In Figure 4, we take Equation (6) with $A=2,k=1,j=1,x_{-5}=1,x_{-4}=2,x_{-3}=4,$ $x_{-2}=4,x_{-1}=2$, and $x_0=1$.

Example 5.

In Figure 5, we take Equation (7) with $A=2,k=1,j=1,x_{-5}=5,x_{-4}=3,x_{-3}=2$, and $x_{-2}=x_{-1}=x_0=0$.

Example 6.

In Figure 6, we take Equation (7) with $A=2,k=1,j=1,x_{-5}=x_{-4}=x_{-3}=0$, $x_{-2}=3,x_{-1}=2$, and $x_0=1.5$.

5. Conclusions

We defined the generalised difference equation $x_{n+1}={\displaystyle \frac{A{x}_{n-\left[2\left(k+j\right)+1\right]}}{B+C{x}_{n-(k+j)}{x}_{n-\left[2\left(k+j\right)+1\right]}}}$. By the change in the variables $x_n=\sqrt{{\displaystyle \frac{B}{C}}}{y}_n$, we obtained $y_{n+1}={\displaystyle \frac{\gamma y_{n-\left[2\left(k+j\right)+1\right]}}{1+y_{n-(k+j)}{y}_{n-\left[2\left(k+j\right)+1\right]}}}$ with $\gamma ={\displaystyle \frac{A}{B}}$. We showed that the equilibrium point ${\overline{y}}_1=0$ was globally asymptotically stable when $\gamma <1$, and when $\gamma >1$, the equilibrium points ${\overline{y}}_1=0$ and ${\overline{y}}_2=\sqrt{\gamma -1}$ were unstable.
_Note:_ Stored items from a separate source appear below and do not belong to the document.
-- ==== Sys2Proof/Decode.lean ====
section
/-! DEFINITION. The one command format (30_encoding.md R91), the decoder (total; `none` is an illegal word,
R96), the encoder, and the assembly notation of R100. -/

namespace Sys2Proof

/-- Bits 39:32 of a command word (R91). -/
def opField (w : CmdWord) : BitVec 8 := w.extractLsb' 32 8

/-- Bits 31:16, the second operand (R91). -/
def bField (w : CmdWord) : BitVec 16 := w.extractLsb' 16 16

/-- Bits 15:0, the first operand (R91). -/
def aField (w : CmdWord) : BitVec 16 := w.extractLsb' 0 16

/-- The operand form `v5` (R94): bits 4:0 of the field, the rest ignored. -/
def v5 (f : BitVec 16) : RingVal := f.extractLsb' 0 5

/-- The operand form `n2` (R94): bits 1:0 of the field, the rest ignored. -/
def n2 (f : BitVec 16) : BitVec 2 := f.extractLsb' 0 2

/-- The command that opcode `op` with operand fields `a` and `b` stands for (R95); `none` for the 226
opcodes R95 does not list (R96). Unused fields are ignored (R97). -/
def decodeFields (op : BitVec 8) (a b : BitVec 16) : Option Instr :=
  match op.toNat with
  | 0x00 => some .nop
  | 0x01 => some .sreset
  | 0x02 => some (.rdcr (n2 a))
  | 0x03 => some .clre
  | 0x10 => some (.getc (v5 a))
  | 0x11 => some (.getv a)
  | 0x12 => some (.isv a)
  | 0x13 => some (.add a b)
  | 0x14 => some (.sub a b)
  | 0x20 => some .kclr
  | 0x21 => some (.kpush a)
  | 0x22 => some (.setsh (v5 a))
  | 0x30 => some .kabuild
  | 0x31 => some (.kard (v5 a))
  | 0x32 => some (.menc a)
  | 0x33 => some (.mdec a)
  | 0x40 => some .tbuild
  | 0x41 => some (.trd (v5 a))
  | 0x42 => some (.tshift a (v5 b))
  | 0x43 => some (.penc a)
  | 0x44 => some (.pdec a)
  | 0x50 => some (.sbx (v5 a))
  | 0x51 => some (.sbxi (v5 a))
  | 0x52 => some .bclr
  | 0x53 => some (.bpush a)
  | 0x54 => some .bpop
  | 0x55 => some .sbapp
  | 0x56 => some .sbinv
  | 0x57 => some .sbkapp
  | 0x58 => some .sbkinv
  | _ => none

/-- The decoder: total on every 40-bit word (R96, R98); `none` is an illegal command, which the engine
answers with E_ILLOP. -/
def decode (w : CmdWord) : Option Instr := decodeFields (opField w) (aField w) (bField w)

/-- The opcode of a command (R95). -/
def Instr.opcode : Instr → BitVec 8
  | .nop => 0x00
  | .sreset => 0x01
  | .rdcr _ => 0x02
  | .clre => 0x03
  | .getc _ => 0x10
  | .getv _ => 0x11
  | .isv _ => 0x12
  | .add _ _ => 0x13
  | .sub _ _ => 0x14
  | .kclr => 0x20
  | .kpush _ => 0x21
  | .setsh _ => 0x22
  | .kabuild => 0x30
  | .kard _ => 0x31
  | .menc _ => 0x32
  | .mdec _ => 0x33
  | .tbuild => 0x40
  | .trd _ => 0x41
  | .tshift _ _ => 0x42
  | .penc _ => 0x43
  | .pdec _ => 0x44
  | .sbx _ => 0x50
  | .sbxi _ => 0x51
  | .bclr => 0x52
  | .bpush _ => 0x53
  | .bpop => 0x54
  | .sbapp => 0x55
  | .sbinv => 0x56
  | .sbkapp => 0x57
  | .sbkinv => 0x58

/-- The field `a` a host sends for a command: its first operand zero-extended, or zeros (R94, R97). -/
def Instr.aOperand : Instr → BitVec 16
  | .nop | .sreset | .clre | .kclr | .kabuild | .tbuild | .bclr | .bpop => 0
  | .sbapp | .sbinv | .sbkapp | .sbkinv => 0
  | .rdcr n => n.setWidth 16
  | .getc v | .setsh v | .kard v | .trd v | .sbx v | .sbxi v => v.setWidth 16
  | .getv c | .isv c | .kpush c | .menc c | .mdec c | .penc c | .pdec c | .bpush c => c
  | .add c1 _ | .sub c1 _ => c1
  | .tshift c _ => c

/-- The field `b` a host sends for a command: its second operand, or zeros (R94, R97). -/
def Instr.bOperand : Instr → BitVec 16
  | .nop | .sreset | .clre | .kclr | .kabuild | .tbuild | .bclr | .bpop => 0
  | .sbapp | .sbinv | .sbkapp | .sbkinv => 0
  | .rdcr _ | .getc _ | .setsh _ | .kard _ | .trd _ | .sbx _ | .sbxi _ => 0
  | .getv _ | .isv _ | .kpush _ | .menc _ | .mdec _ | .penc _ | .pdec _ | .bpush _ => 0
  | .add _ c2 | .sub _ c2 => c2
  | .tshift _ v => v.setWidth 16

/-- `{op, b, a}`, "that is `word = op * 2^32 + b * 2^16 + a`" (R91). -/
def packWord (op : BitVec 8) (a b : BitVec 16) : CmdWord :=
  BitVec.ofNat 40 (op.toNat * 2 ^ 32 + b.toNat * 2 ^ 16 + a.toNat)

/-- The encoder: the word a host sends for a command (R91, R95), zeros in every ignored bit (R97). -/
def encode (i : Instr) : CmdWord := packWord i.opcode i.aOperand i.bOperand

/-- The mnemonic column of R95. -/
def mnemonics : List (String × BitVec 8) :=
  [("NOP", 0x00), ("SRESET", 0x01), ("RDCR", 0x02), ("CLRE", 0x03),
   ("GETC", 0x10), ("GETV", 0x11), ("ISV", 0x12), ("ADD", 0x13), ("SUB", 0x14),
   ("KCLR", 0x20), ("KPUSH", 0x21), ("SETSH", 0x22),
   ("KABUILD", 0x30), ("KARD", 0x31), ("MENC", 0x32), ("MDEC", 0x33),
   ("TBUILD", 0x40), ("TRD", 0x41), ("TSHIFT", 0x42), ("PENC", 0x43), ("PDEC", 0x44),
   ("SBX", 0x50), ("SBXI", 0x51), ("BCLR", 0x52), ("BPUSH", 0x53), ("BPOP", 0x54),
   ("SBAPP", 0x55), ("SBINV", 0x56), ("SBKAPP", 0x57), ("SBKINV", 0x58)]

/-- The word of `MNEMONIC a, b` (R100): "Omitted operands are zero", and the operands are given as numbers
(a glyph in quotes stands for its code). `none` for a word that is no mnemonic of R95. -/
def assemble (mnemonic : String) (a b : BitVec 16) : Option CmdWord :=
  (mnemonics.lookup mnemonic).map fun op => packWord op a b

/-- What the decoder reads from the table's word `w` of `nbits` bits, every bit above `nbits` zero. The
engine takes a command whole, as one 40-bit word (R99), so the table's numbering is the word's own. -/
def decodeTableWord (nbits w : Nat) : Option Instr := decode (BitVec.ofNat 40 (w % 2 ^ nbits))

end Sys2Proof
end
If $\gamma =1$, every solution was bounded. Additionally, we investigated the special case of Equation (1) as $x_{n+1}={\displaystyle \frac{A{x}_{n-\left[2\left(k+j\right)+1\right]}}{-A\mp x_{n-(k+j)}{x}_{n-\left[2\left(k+j\right)+1\right]}}}.$ We gave the explicit solutions of this equation. One may define more general forms of other difference equations and investigate their behaviour.